- TASK STATEMENT -
Copy out all of the entries, keeping every word the same.

Data excerpts:
BEGIN
-- ==== Sys2Proof/Laws/Step.lean ====
section
/-! SUPPORT. The step taken apart once: the equation of each run state, and the inversion `step_cases` that
lists everything a step can do. A proof about steps cites these and never unfolds the engine. -/

namespace Sys2Proof.Machine

@[simp] theorem State.beginStep_cpu (s : State) : s.beginStep.cpu = s.cpu := rfl
@[simp] theorem State.beginStep_irqs (s : State) : s.beginStep.irqs = s.irqs := rfl
@[simp] theorem State.beginStep_params (s : State) : s.beginStep.params = s.params := rfl
@[simp] theorem State.beginStep_mem (s : State) : s.beginStep.bus.mem = s.bus.mem := rfl
@[simp] theorem State.beginStep_answers (s : State) : s.beginStep.bus.answers = s.bus.answers := rfl
@[simp] theorem State.beginStep_log (s : State) : s.beginStep.bus.log = [] := rfl
@[simp] theorem State.endStep_cpu (s : State) : s.endStep.cpu = s.cpu := rfl
@[simp] theorem State.endStep_bus (s : State) : s.endStep.bus = s.bus := rfl
@[simp] theorem State.endStep_irqs (s : State) : s.endStep.irqs = s.irqs.tail := rfl
@[simp] theorem State.endStep_params (s : State) : s.endStep.params = s.params := rfl
@[simp] theorem State.endStep_out (s : State) : s.endStep.out = s.out := rfl

@[simp] theorem finish_next (p : Bool) (t : State) :
    finish p (.next t) = .next (t.promoteIme p).endStep := rfl

/-- R156: what the promotion changes. -/
theorem State.promoteIme_eq (s : State) (p : Bool) :
    s.promoteIme p =
      { s with cpu := { s.cpu with
          ime := s.cpu.ime || (p && s.cpu.imePending)
          imePending := s.cpu.imePending && !p } } := by
  obtain ⟨⟨a, f, b, c, d, e, h, l, sp, pc, ime, q, hb, run, cy⟩, bus, irqs, params, out⟩ := s
  cases p <;> cases q <;> cases ime <;> rfl

theorem step_faulted {s : State} {rec : FaultRecord} (h : s.cpu.run = .faulted rec) :
    step s = .fault (.unimplementedOpcode rec) := by
  simp [step, runStep, h]

theorem step_halted {s : State} (h : s.cpu.run = .halted) : step s = runHalted s.beginStep := by
  simp [step, runStep, h]

theorem step_running {s : State} (h : s.cpu.run = .running) : step s = runRunning s.beginStep := by
  simp [step, runStep, h]

theorem runHalted_terminal {s : State} (h : s.params.haltMode = .terminal) :
    runHalted s = .next (s.report (.halted 0)).endStep := by
  simp [runHalted, h]

theorem runHalted_idle {s : State} (h : s.params.haltMode = .hardware) (hi : s.irq = 0) :
    runHalted s =
      .next ((s.addCycles (inUnit s.params.cycleUnit 4)).report
        (.halted (inUnit s.params.cycleUnit 4))).endStep := by
  simp [runHalted, h, hi]

theorem runHalted_wakes {s : State} (h : s.params.haltMode = .hardware) (hi : s.irq ≠ 0) :
    runHalted s = runRunning (s.setRun .running) := by
  unfold runHalted
  rw [h]
  exact if_neg hi

theorem runRunning_interrupt {s : State} (h : s.takesInterrupt = true) :
    runRunning s = .next s.interruptEntry.endStep := by
  simp [runRunning, h]

theorem runRunning_fetches {s : State} (h : s.takesInterrupt = false) :
    runRunning s = runInstruction s := by
  simp [runRunning, h]

/-- R151: a fetch gives an instruction, which runs, or a record, with which the core faults. -/
theorem runInstruction_cases (s : State) :
    (∃ i t, s.fetchInstr = .instr i t ∧ runInstruction s = finish s.cpu.imePending (exec i t)) ∨
    (∃ rec t, s.fetchInstr = .unimplemented rec t ∧
      runInstruction s = .next (t.enterFaulted s.cpu rec).endStep) := by
  unfold runInstruction
  cases s.fetchInstr with
  | instr i t => exact .inl ⟨i, t, rfl, rfl⟩
  | unimplemented rec t => exact .inr ⟨rec, t, rfl, rfl⟩

/-- R616: everything a step can do, in the spec's order. The last two cases start from the state `b` that
fetches or is interrupted: the step's own in Running, the woken one in Halted. -/
theorem step_cases (s : State) :
    (∃ rec, s.cpu.run = .faulted rec ∧ step s = .fault (.unimplementedOpcode rec)) ∨
    (s.cpu.run = .halted ∧ s.params.haltMode = .terminal ∧
      step s = .next (s.beginStep.report (.halted 0)).endStep) ∨
    (s.cpu.run = .halted ∧ s.params.haltMode = .hardware ∧ s.irq = 0 ∧
      step s = .next ((s.beginStep.addCycles (inUnit s.params.cycleUnit 4)).report
        (.halted (inUnit s.params.cycleUnit 4))).endStep) ∨
    (∃ b : State, ((s.cpu.run = .running ∧ b = s.beginStep) ∨
        (s.cpu.run = .halted ∧ s.params.haltMode = .hardware ∧ s.irq ≠ 0 ∧
          b = s.beginStep.setRun .running)) ∧
      ((b.takesInterrupt = true ∧ step s = .next b.interruptEntry.endStep) ∨
        (b.takesInterrupt = false ∧ step s = runInstruction b))) := by
  have split : ∀ b : State, step s = runRunning b →
      ((b.takesInterrupt = true ∧ step s = .next b.interruptEntry.endStep) ∨
        (b.takesInterrupt = false ∧ step s = runInstruction b)) := by
    intro b hb
    cases ht : b.takesInterrupt with
    | true => exact .inl ⟨rfl, hb.trans (runRunning_interrupt ht)⟩
    | false => exact .inr ⟨rfl, hb.trans (runRunning_fetches ht)⟩
  cases hr : s.cpu.run with
  | faulted rec => exact .inl ⟨rec, rfl, step_faulted hr⟩
  | running => exact .inr (.inr (.inr ⟨_, .inl ⟨rfl, rfl⟩, split _ (step_running hr)⟩))
  | halted =>
    have h0 := step_halted hr
    cases hm : s.params.haltMode with
    | terminal => exact .inr (.inl ⟨rfl, rfl, h0.trans (runHalted_terminal hm)⟩)
    | hardware =>
      by_cases hi : s.irq = 0
      · exact .inr (.inr (.inl ⟨rfl, rfl, hi, h0.trans (runHalted_idle hm hi)⟩))
      · exact .inr (.inr (.inr ⟨_, .inr ⟨rfl, rfl, hi, rfl⟩,
          split _ (h0.trans (runHalted_wakes hm hi))⟩))

end Sys2Proof.Machine
end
END
- REPLY -
-- ==== Sys2Proof/Laws/Step.lean ====
section
/-! SUPPORT. The step taken apart once: the equation of each run state, and the inversion `step_cases` that
lists everything a step can do. A proof about steps cites these and never unfolds the engine. -/

namespace Sys2Proof.Machine

@[simp] theorem State.beginStep_cpu (s : State) : s.beginStep.cpu = s.cpu := rfl
@[simp] theorem State.beginStep_irqs (s : State) : s.beginStep.irqs = s.irqs := rfl
@[simp] theorem State.beginStep_params (s : State) : s.beginStep.params = s.params := rfl
@[simp] theorem State.beginStep_mem (s : State) : s.beginStep.bus.mem = s.bus.mem := rfl
@[simp] theorem State.beginStep_answers (s : State) : s.beginStep.bus.answers = s.bus.answers := rfl
@[simp] theorem State.beginStep_log (s : State) : s.beginStep.bus.log = [] := rfl
@[simp] theorem State.endStep_cpu (s : State) : s.endStep.cpu = s.cpu := rfl
@[simp] theorem State.endStep_bus (s : State) : s.endStep.bus = s.bus := rfl
@[simp] theorem State.endStep_irqs (s : State) : s.endStep.irqs = s.irqs.tail := rfl
@[simp] theorem State.endStep_params (s : State) : s.endStep.params = s.params := rfl
@[simp] theorem State.endStep_out (s : State) : s.endStep.out = s.out := rfl

@[simp] theorem finish_next (p : Bool) (t : State) :
    finish p (.next t) = .next (t.promoteIme p).endStep := rfl

/-- R156: what the promotion changes. -/
theorem State.promoteIme_eq (s : State) (p : Bool) :
    s.promoteIme p =
      { s with cpu := { s.cpu with
          ime := s.cpu.ime || (p && s.cpu.imePending)
          imePending := s.cpu.imePending && !p } } := by
  obtain ⟨⟨a, f, b, c, d, e, h, l, sp, pc, ime, q, hb, run, cy⟩, bus, irqs, params, out⟩ := s
  cases p <;> cases q <;> cases ime <;> rfl

theorem step_faulted {s : State} {rec : FaultRecord} (h : s.cpu.run = .faulted rec) :
    step s = .fault (.unimplementedOpcode rec) := by
  simp [step, runStep, h]

theorem step_halted {s : State} (h : s.cpu.run = .halted) : step s = runHalted s.beginStep := by
  simp [step, runStep, h]

theorem step_running {s : State} (h : s.cpu.run = .running) : step s = runRunning s.beginStep := by
  simp [step, runStep, h]

theorem runHalted_terminal {s : State} (h : s.params.haltMode = .terminal) :
    runHalted s = .next (s.report (.halted 0)).endStep := by
  simp [runHalted, h]

theorem runHalted_idle {s : State} (h : s.params.haltMode = .hardware) (hi : s.irq = 0) :
    runHalted s =
      .next ((s.addCycles (inUnit s.params.cycleUnit 4)).report
        (.halted (inUnit s.params.cycleUnit 4))).endStep := by
  simp [runHalted, h, hi]

theorem runHalted_wakes {s : State} (h : s.params.haltMode = .hardware) (hi : s.irq ≠ 0) :
    runHalted s = runRunning (s.setRun .running) := by
  unfold runHalted
  rw [h]
  exact if_neg hi

theorem runRunning_interrupt {s : State} (h : s.takesInterrupt = true) :
    runRunning s = .next s.interruptEntry.endStep := by
  simp [runRunning, h]

theorem runRunning_fetches {s : State} (h : s.takesInterrupt = false) :
    runRunning s = runInstruction s := by
  simp [runRunning, h]

/-- R151: a fetch gives an instruction, which runs, or a record, with which the core faults. -/
theorem runInstruction_cases (s : State) :
    (∃ i t, s.fetchInstr = .instr i t ∧ runInstruction s = finish s.cpu.imePending (exec i t)) ∨
    (∃ rec t, s.fetchInstr = .unimplemented rec t ∧
      runInstruction s = .next (t.enterFaulted s.cpu rec).endStep) := by
  unfold runInstruction
  cases s.fetchInstr with
  | instr i t => exact .inl ⟨i, t, rfl, rfl⟩
  | unimplemented rec t => exact .inr ⟨rec, t, rfl, rfl⟩

/-- R616: everything a step can do, in the spec's order. The last two cases start from the state `b` that
fetches or is interrupted: the step's own in Running, the woken one in Halted. -/
theorem step_cases (s : State) :
    (∃ rec, s.cpu.run = .faulted rec ∧ step s = .fault (.unimplementedOpcode rec)) ∨
    (s.cpu.run = .halted ∧ s.params.haltMode = .terminal ∧
      step s = .next (s.beginStep.report (.halted 0)).endStep) ∨
    (s.cpu.run = .halted ∧ s.params.haltMode = .hardware ∧ s.irq = 0 ∧
      step s = .next ((s.beginStep.addCycles (inUnit s.params.cycleUnit 4)).report
        (.halted (inUnit s.params.cycleUnit 4))).endStep) ∨
    (∃ b : State, ((s.cpu.run = .running ∧ b = s.beginStep) ∨
        (s.cpu.run = .halted ∧ s.params.haltMode = .hardware ∧ s.irq ≠ 0 ∧
          b = s.beginStep.setRun .running)) ∧
      ((b.takesInterrupt = true ∧ step s = .next b.interruptEntry.endStep) ∨
        (b.takesInterrupt = false ∧ step s = runInstruction b))) := by
  have split : ∀ b : State, step s = runRunning b →
      ((b.takesInterrupt = true ∧ step s = .next b.interruptEntry.endStep) ∨
        (b.takesInterrupt = false ∧ step s = runInstruction b)) := by
    intro b hb
    cases ht : b.takesInterrupt with
    | true => exact .inl ⟨rfl, hb.trans (runRunning_interrupt ht)⟩
    | false => exact .inr ⟨rfl, hb.trans (runRunning_fetches ht)⟩
  cases hr : s.cpu.run with
  | faulted rec => exact .inl ⟨rec, rfl, step_faulted hr⟩
  | running => exact .inr (.inr (.inr ⟨_, .inl ⟨rfl, rfl⟩, split _ (step_running hr)⟩))
  | halted =>
    have h0 := step_halted hr
    cases hm : s.params.haltMode with
    | terminal => exact .inr (.inl ⟨rfl, rfl, h0.trans (runHalted_terminal hm)⟩)
    | hardware =>
      by_cases hi : s.irq = 0
      · exact .inr (.inr (.inl ⟨rfl, rfl, hi, h0.trans (runHalted_idle hm hi)⟩))
      · exact .inr (.inr (.inr ⟨_, .inr ⟨rfl, rfl, hi, rfl⟩,
          split _ (h0.trans (runHalted_wakes hm hi))⟩))

end Sys2Proof.Machine
end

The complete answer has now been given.